GR L 4191; (July, 1908) (Digest)
FACTS:
G.R. No. L-4191: THE UNITED STATES vs. LOUIS A. DOWDELL, JR., AND WILSON W. HARN
July 18, 1908
Louis A. Dowdell, Jr., a supply officer for the Province of Samar, and Wilson W. Harn, his subordinate, both officers of the Philippines Constabulary, were charged with malversation of public moneys along with a friend, McIlvane, who was visiting Harn.
On January 12, 1907, Dowdell, having been relieved of his duties, reported that his office safe, containing approximately P6,000 in paper money and P3,000-P4,000 in coins, had disappeared. Days later, at McIlvane’s instance, the safe was recovered from the bay, containing only 40 centavos. However, a sum of P9,971.26 in paper and silver money was subsequently found hidden in various places on Harn’s premises and turned over to the Government.
Evidence showed that in the week preceding January 12, the three men had been drinking together. Dowdell had suggested his “safe and accounts were in the bay.” Over several days, money (both paper and silver) was moved from Dowdell’s office to Harn’s house. On the evening of January 12, the three men proceeded to the Constabulary office, where Dowdell and McIlvane lowered the safe into a boat and threw it into the bay.
All three were found guilty in separate trials. Dowdell and Harn were sentenced to six years and one day of imprisonment, while McIlvane, as an accomplice, received four months. Dowdell and Harn appealed their conviction.
On appeal, the defense raised procedural questions, alleging that the record failed to show the accused were present throughout the trial, arraigned, or had pleaded. The defense also contended that the recovery of the money should qualify the malversation. The Attorney-General sought to increase the penalty due to the offense being committed at night, while the trial judge had considered drunkenness as an extenuating circumstance.
ISSUE:
1. Did procedural defects (lack of record of presence, arraignment, or plea) invalidate the trial court’s proceedings?
2. Does the recovery of malversed public funds by the government qualify the offense or lessen the responsibility of the accused, or does it fall under Article 392 of the Penal Code (appropriation with intent to make good)?
3. Were there any extenuating circumstances (drunkenness) or aggravating circumstances (nighttime commission) applicable to the offense?
RULING:
1. No. The Supreme Court found, upon a full return of the proceedings from the Court of First Instance, that each defendant was present throughout his trial, was duly arraigned, and pleaded not guilty. Thus, the alleged procedural defects were not sustained.

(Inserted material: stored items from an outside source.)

/-- A team and its descendants end as KILL ends them (R415), after their flushes; deepest first. -/
def killTeams (pid : BitVec 5) (status : Word) : List Nat → State → State
  | [], s => s
  | id :: rest, s =>
    match s.findTeam pid id with
    | none => killTeams pid status rest s
    | some t =>
      let s := s.mapTeam pid id fun t => { t with ending := none, gen := t.gen + 1 }
      let frames := (s.deqs pid).flatMap fun e => match e.kind with
        | .spawn spec next _ fs gone =>
          if spec.parent.map (·.1) == some id then (fs.zipIdx.filter fun x => decide (next ≤ x.2) && !gone.contains x.2).map (·.1) else []
        | _ => []
      let s := (s.giveFrames pid frames).mapDeques pid fun e => match e.kind with
        | .spawn spec .. => spec.parent.map (·.1) != some id
        | _ => true
      let s := (s.cancelFaults pid id)
      killTeams pid status rest (finishTeam s.teamFuel s { t with ending := none } (some ⟨s.cycle, id, status⟩))

/-- Requests of a team that are not acknowledged, or atomics of it at the host port (R406). -/
def State.unacked (s : State) (t : Team) : Bool :=
  ((s.core t.core).acks.any fun a => a.pid == t.pid && a.team == t.id) || s.hostAtoms.any fun a => a.pid == t.pid && a.team == t.id

/-- The path is inside an instruction that a halt lets complete (R406): one that has made some of its accesses, a PUB whose write has begun (R374), or an
invalidation, binding, KILL, REPLAY or trap under way. -/
def Path.inside (p : Path) : Bool :=
  match p.wait with
  | some .retry => true
  | some (.begun _) => true
  | some (.held ..) => true
  | some (.trapping ..) => true
  | some _ => false
  | none => p.redo.isSome

/-- The path of a slot has passed its instruction's commit point, or is inside an instruction that completes (R374, R406): also a CBAR whose phase has flipped,
an AWAITW whose value is accepted, an XSHUF that is paired (R134). The parked instruction goes on later, and so does a path that solo mode freezes, but for its
paired XSHUF, whose exchange is the table's. -/
def State.inside (s : State) (t : Team) (slot : Bool) (p : Path) : Bool :=
  let parked : Bool := match t.park with | some k => k.slot == slot | none => false
  let frozen : Bool := match t.solo with | some x => x.slot != slot | none => false
  !parked && ((!frozen && (p.inside || t.cbar.contains slot ||
    s.watches.any fun w => w.pid == t.pid && w.team == t.id && w.slot == slot && w.got.isSome)) ||
    s.rally.any fun x => x.pid == t.pid && x.team == t.id && x.slot == slot && x.paired.isSome)

/-- The halt of R406 up to its wait for acknowledgements: what must complete has, every request is acknowledged, and every result but a load's is written. With
`self` the path in focus, whose instruction halts the team, is left out. -/
def State.stopped (s : State) (self : Bool) (t : Team) : Bool :=
  let rests (slot : Bool) (p : Option Path) : Bool := match p with
    | some x => (x.sb.all fun e => match e.due with | some d => decide (d ≤ s.cycle) | none => true) &&
        (!s.inside t slot x || (self && t.pid == s.team.pid && t.id == s.team.id && slot == s.slot))
    | none => true
  !s.unacked t && rests false t.path0 && rests true t.path1

/-- The partition's teams issue (R423, R427): it is enabled, not in its error state, and the module runs. -/
def State.issuing (s : State) (pid : BitVec 5) : Bool :=
  !s.fatal && (match s.part pid with | some p => p.enabled && !p.err | none => false)

/-- A path stands at a point where a soft request is granted (R405). -/
def Path.atPoint (p : Path) : Bool :=
  match p.wait with
  | some .yielded => true
  | some (.edge _) => true
  | some (.awaiting ..) => true
  | some .barrier => true
  | some .watch => true
  | some .join => true
  | some (.settle ..) => true
  | some .rally => true
  | some .granule => true
  | _ => false

/-- Such a point of a slot's path: one that the instruction has not passed (R374, R405). -/
def State.pointOf (s : State) (t : Team) (slot : Bool) (p : Path) : Bool := p.atPoint && !s.inside t slot p

/-- The team is at a point of R405. -/
def State.atPoint (s : State) (t : Team) : Bool :=
  t.park.isSome || (match t.path0 with | some p => s.pointOf t false p | none => false) || (match t.path1 with | some p => s.pointOf t true p | none => false)

/-- A request of the team has reached a point of R405, where a soft one is granted: the team stands at one, or has passed it since. -/
def State.leaves (s : State) (t : Team) : Bool := match t.preempt with | some r => r.granted || s.atPoint t | none => false

/-- The team has been asked to leave, hard (R406). -/
def Team.hardAsked (t : Team) : Bool := match t.preempt with | some r => r.hard | none => false

/-- The run of a path goes on (R333, R397, R406, R427): its team is resident, issues, is not parked, and no halt stops it. -/
def State.mayGoOn (s : State) (t : Team) (slot : Bool) (p : Path) : Bool :=
  let kept := t.preempt.isSome && s.inside t slot p
  t.phase == .resident && t.ending.isNone && s.issuing t.pid && (kept || (t.park.isNone && !t.hardAsked))

/-- A path may start a run (R334, R346, R405): no soft request has reached a point of its team, and solo mode does not freeze it. -/
def State.mayStart (s : State) (t : Team) (slot : Bool) (p : Path) : Bool :=
  let frozen : Bool := match t.solo with | some x => x.slot != slot | none => false
  s.mayGoOn t slot p && !frozen && (s.inside t slot p || !s.leaves t)

/-- Teams stop issuing at their next instruction boundary (R406). -/
def State.halt (s : State) (pid : BitVec 5) (ids : List Nat) : State :=
  let stop (t : Team) : Team := if t.pid == pid && ids.contains t.id && t.phase == .resident then { t with preempt := some ⟨true, s.cycle, false⟩ } else t
  { s with team := stop s.team, teams := s.teams.map stop }

/-- The end of a team as KILL ends it (R337, R340, R395, R415): it and its descendants halt, flush, and end. -/
def State.killFamily (s : State) (pid : BitVec 5) (id : Nat) (status : Word) : Acc Unit :=
  let f := family pid s.teamFuel s id
  let s := s.halt pid f
  if (s.live.filter fun t => t.pid == pid && f.contains t.id).all (s.stopped true) then
    match flushFamily pid f s with
    | .ok _ s => .ok () (killTeams pid status f.reverse s)
    | a => a
  else .busy s

/-! ## Traps -/

/-- What a trap writes into the team before the area is written (R338, R410): TRAPCODE, TRAPPC, TRAPVA, and whether lanes are left unfinished. -/
def Team.saveTrap (t : Team) (code : Nat) (pc va : Dword) : Team :=
  { t with trapcode := BitVec.ofNat 64 code, trappc := pc, trapva := va, unfinished := if code = 0x0C ∨ code = 0x11 then t.unfinished else 0 }

/-- A path that goes on from the beginning of a run, with a full budget, at a pc and with a mask (R338, R348). -/
def Path.restart (p : Path) (pc : Dword) (mask : LaneMask) (cycle : Nat) : Path :=
  { p with pc := pc, mask := mask, budget := Config.budgetMax, wait := none, runCount := 0, charged := false, lastEnd := cycle, readyAt := cycle,
           promo := 0, prev := none, redo := none, held := [], gaveUp := false, spoils := [] }

/-- The uniform registers at the handler's entry (R338): s1 the code, s2 the pc, s3 the address, s4 the save area. -/
def trapArgs (s : Store Dword) (code : Nat) (pc va : Dword) (base : Nat) : Store Dword :=
  storePut 0 (storePut 0 (storePut 0 (storePut 0 s 1 (BitVec.ofNat 64 code)) 2 pc) 3 va) 4 (BitVec.ofNat 64 base)

/-- Where a trap goes: XTRAPENT's address, 0 where there is none (R338, R340). -/
def State.trapEntry (s : State) : Nat := match s.part s.team.pid with | some p => field p.xtrapent 51 2 * 4 | none => 0

/-- A load of the team that issued before has not been answered (R55, R338). -/
def State.loading (s : State) : Bool := s.loads.any fun r => r.pid == s.team.pid && r.team == s.team.id && r.gen == s.team.gen

/-- The bytes of a save area that a trap writes and SRET reads (R338, R348, R410). -/
def trapAreaBytes : Nat := 0x1D80

/-- A line that a core's L1 holds under ASID 0 lies in the first `n` bytes of a save area. -/
def L1Line.inArea (l : L1Line) (pid : BitVec 5) (base n : Nat) : Bool :=
  l.key.pid == pid && l.key.asid == 0 && decide (base / 128 ≤ l.key.tag) && decide (l.key.tag * 128 < base + n)

/-- A core's copies of a save area are dropped: the area is written anew, or has been read with them. -/
def State.dropArea (s : State) (core : Nat) (pid : BitVec 5) (base n : Nat) : State :=
  s.putCore core { s.core core with l1 := (s.core core).l1.filter fun l => !l.inArea pid base n }

/-- What a trap saves (R338, R410): the registers that it writes, and the save area, where the lines of the area can be had. The core's own copies of the area,
left by an earlier handler, go: a handler reads what the trap has written. -/
def State.trapSave (s : State) (p : Partition) (code : Nat) (va : Dword) : Dev Unit :=
  let t := s.team.saveTrap code s.path.pc va
  let base := t.saveAddr p
  { (s.choose (lanesOf s.team.lanes s.path.mask).length).2.endRun.dropArea t.core t.pid base trapAreaBytes with team := t }.writeArea t.pid base (t.trapParts Records.none)

/-- Taking a trap (R338, R340, R395): the team ends where it has no handler, is in solo mode, or the code is 0x06; else, once its loads are answered, the
registers that a trap saves are written, the area is written, and one lane of the path goes on at the trap entry. -/
def State.takeTrap (s : State) (code : Nat) (va : Dword) : Acc Unit :=
  if s.team.solo.isSome || code == 0x06 || s.trapEntry == 0 then s.killFamily s.team.pid s.team.id (BitVec.ofNat 32 code)
  else if s.loading || s.writingAny s.team.core s.team.pid 0 then .busy s
  else match s.part s.team.pid with
    | none => .ok () s
    | some p =>
      let path := s.path
      let ls := lanesOf s.team.lanes path.mask
      let lane := ls.getD (s.choose ls.length).1 0
      let t := s.team.saveTrap code path.pc va
      let base := t.saveAddr p
      match s.trapSave p code va with
      | .ok _ u => .ok () { u.giveFrames t.pid path.held with
          team := { t with s := trapArgs t.s code path.pc va base, solo := some ⟨s.slot, lane, path.mask⟩ }.setPath s.slot
            (some (path.restart (BitVec.ofNat 64 s.trapEntry) (BitVec.twoPow 1024 lane) s.cycle)) }
      | _ => .busy s

/-- An access's outcome as the outcome of an instruction that waits at its place while it is busy. -/
def Acc.out (a : Acc Unit) (giveUp : Bool) (w : Wait) : Out :=
  match a with
  | .ok _ s => .next s
  | .busy s => .next (s.waitHere giveUp w)
  | .unbacked => .fault .unbackedFrame
  | _ => .fault .unbackedFrame

/-- A trap as an instruction's outcome; what it waits for does not undo it. -/
def State.trap (s : State) (code : Nat) (va : Dword) : Out := (s.takeTrap code va).out false (.trapping code va)

/-- The bytes of a range at home with those that the core's stores under ASID 0 have put in its L1 in their place (R348). -/
def State.overlay (s : State) (core : Nat) (pid : BitVec 5) (base : Nat) (bs : List Byte) : List Byte :=
  ((s.core core).l1.filter fun l => l.inArea pid base trapAreaBytes && l.k.isNone && l.d != 0).foldl (fun bs l =>
    let dirty := dirtyBytes l.d l.be
    bs.zipIdx.map fun b => if (base + b.2) / 128 = l.key.tag ∧ dirty.getLsbD ((base + b.2) % 128) = true then byteAt l.data ((base + b.2) % 128) else b.1) bs

/-- The handler's stores to its save area that are still in the core's L1 reach home (R348): the dirty lines of the area, read as `bs`, are written, and the core's
copies of it go. -/
def State.settleArea (s : State) (core : Nat) (pid : BitVec 5) (base : Nat) (bs : List Byte) : Dev Unit :=
  (devEach (fun s l => (deviceWrite s pid 0 l.key.va ((bs.drop (l.key.va - base)).take 128)).orSkip s)
    ((s.core core).l1.filter fun l => l.inArea pid base trapAreaBytes && l.k.isNone && l.d != 0) s).bind fun _ s => .ok () (s.dropArea core pid base trapAreaBytes)

/-- Return from solo mode (R348): the area is read as it stands, with the handler's own stores to it, the team's ASID and privilege return, every lane goes
on. -/
def State.leaveSolo (s : State) (solo : Solo) (target : Dword) : Acc Unit :=
  let t := s.team
  match s.part t.pid with
  | none => .ok () s
  | some p =>
    if s.writingAny t.core t.pid 0 then .busy s
    else match readArea s t.pid 0 (t.saveAddr p) trapAreaBytes with
    | .busy => .busy s
    | .no => s.killFamily t.pid t.id 1
    | .ok bs u =>
      let bs := u.overlay t.core t.pid (t.saveAddr p) bs
      match trapAreaOf bs t p, u.settleArea t.core t.pid (t.saveAddr p) bs with
      | none, _ => u.killFamily t.pid t.id 1
      | some a, .ok _ s =>
        let s := s.endRun
        let path := s.path.restart target (if solo.slot then a.act1 else a.act0) s.cycle
        .ok () { s with
          team := { s.team with s := a.s, m := a.m, stack := a.stack ++ s.team.stack.drop Config.stackEntries, solo := none, unfinished := 0 }.setPath solo.slot (some path),
          retired := true }
      | some _, _ => .busy s

/-! ## Faults of accesses -/

/-- A parking fault of the instruction in hand (R397): the path keeps its unfinished lanes, and the faults are offered to the queue. A system team, and
a team in solo mode, takes the trap of a delivered fault instead (R396); a faulted engine operation stays suspended then, and a later wait for it traps
again (DESIGN CHOICE, log 28). -/
def State.park (s : State) (unfinished : LaneMask) (faults : List FaultAt) (engine : Bool) : Out :=
  let s := faults.foldl (fun s f => s.walkPoison s.team.pid f.asid f.va) s
  if s.team.privileged then s.trap 0x0B (BitVec.ofNat 64 ((lowestFault faults).elim 0 (·.va)))
  else
    let s := if engine then s else s.offerFaults s.team s.path.pc faults
    let p := s.path
    let s := s.setPath { p with lastEnd := if p.gaveUp then p.lastEnd else s.cycle, promo := 0 }
    let s := { s with team := { s.team with park := some ⟨s.slot, unfinished, faults, engine⟩ } }
    .next s.endRun

/-- A parking fault of a one-lane access. -/
def State.parkOne (s : State) (va : Nat) (kind : FaultKind) (cause : BitVec 4) : Out :=
  s.park (s.path.mask) [⟨s.team.asidNow, va, kind, cause, 1, 0⟩] false

/-- How a uniform access that did not complete ends (R155, R160, R397). -/
def State.failOne {α : Type} (s : State) (a : Acc α) (va : Nat) (kind : FaultKind) : Out :=
  match a with
  | .ok _ s => .next s
  | .busy s => .next (s.waitHere false .retry)
  | .fault c => s.parkOne va kind c
  | .misplaced => s.trap 0x11 (BitVec.ofNat 64 va)
  | .refused => s.trap 0x0C (BitVec.ofNat 64 va)
  | .unbacked => .fault .unbackedFrame

/-! ## Waiting -/

/-- What was issued before the waiting instruction (R175, R178, R363): everything numbered below this. -/
def State.waitLimit (s : State) : Nat := match s.path.wait with | some (.upTo l) => l | some (.edge l) => l | some (.awaiting l _) => l | some (.begun l) => l | some (.settle _ l _) => l | _ => s.serial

2. No. The recovery of the money by the government did not qualify the offense or lessen the responsibility of the accused. The Court held that the money was not returned or made good by the accused voluntarily; rather, it was recovered by the Government through its own efforts, despite the accused’s attempts to conceal it. The Court clarified that the offense fell under Article 390 of the Penal Code (appropriation of public moneys with the intent of keeping it), not Article 392 (appropriation with intent to make good). The distinction lies in the intention of the official to restore or not to restore the money, and in this case, all facts pointed to a deliberate and permanent misappropriation.
3. No. The Court rejected both the extenuating circumstance of drunkenness and the aggravating circumstance of nighttime commission.
Drunkenness: The Court found no justification for considering drunkenness as an extenuating circumstance. Despite their drinking, the accused were “clear-headed enough to know that they were about and to follow out a concerted and intelligent plan of operations,” indicating no decrease in responsibility for their acts.
Nighttime: The Court also denied the Attorney-General’s request to increase the penalty based on nighttime commission. While the safe was disposed of after nightfall, the act of withdrawing the moneys, which constitutes the statutory offense of malversation, occurred during daylight hours.
Therefore, the Supreme Court found Dowdell and Harn guilty of malversation of public funds under Article 390 of the Penal Code, without any extenuating or aggravating circumstances. The penalty was increased to presidio mayor in its medium degree, resulting in imprisonment for eight years and one day. Each appellant was ordered to pay one-half of the costs. The judgment of the court below was affirmed in other respects.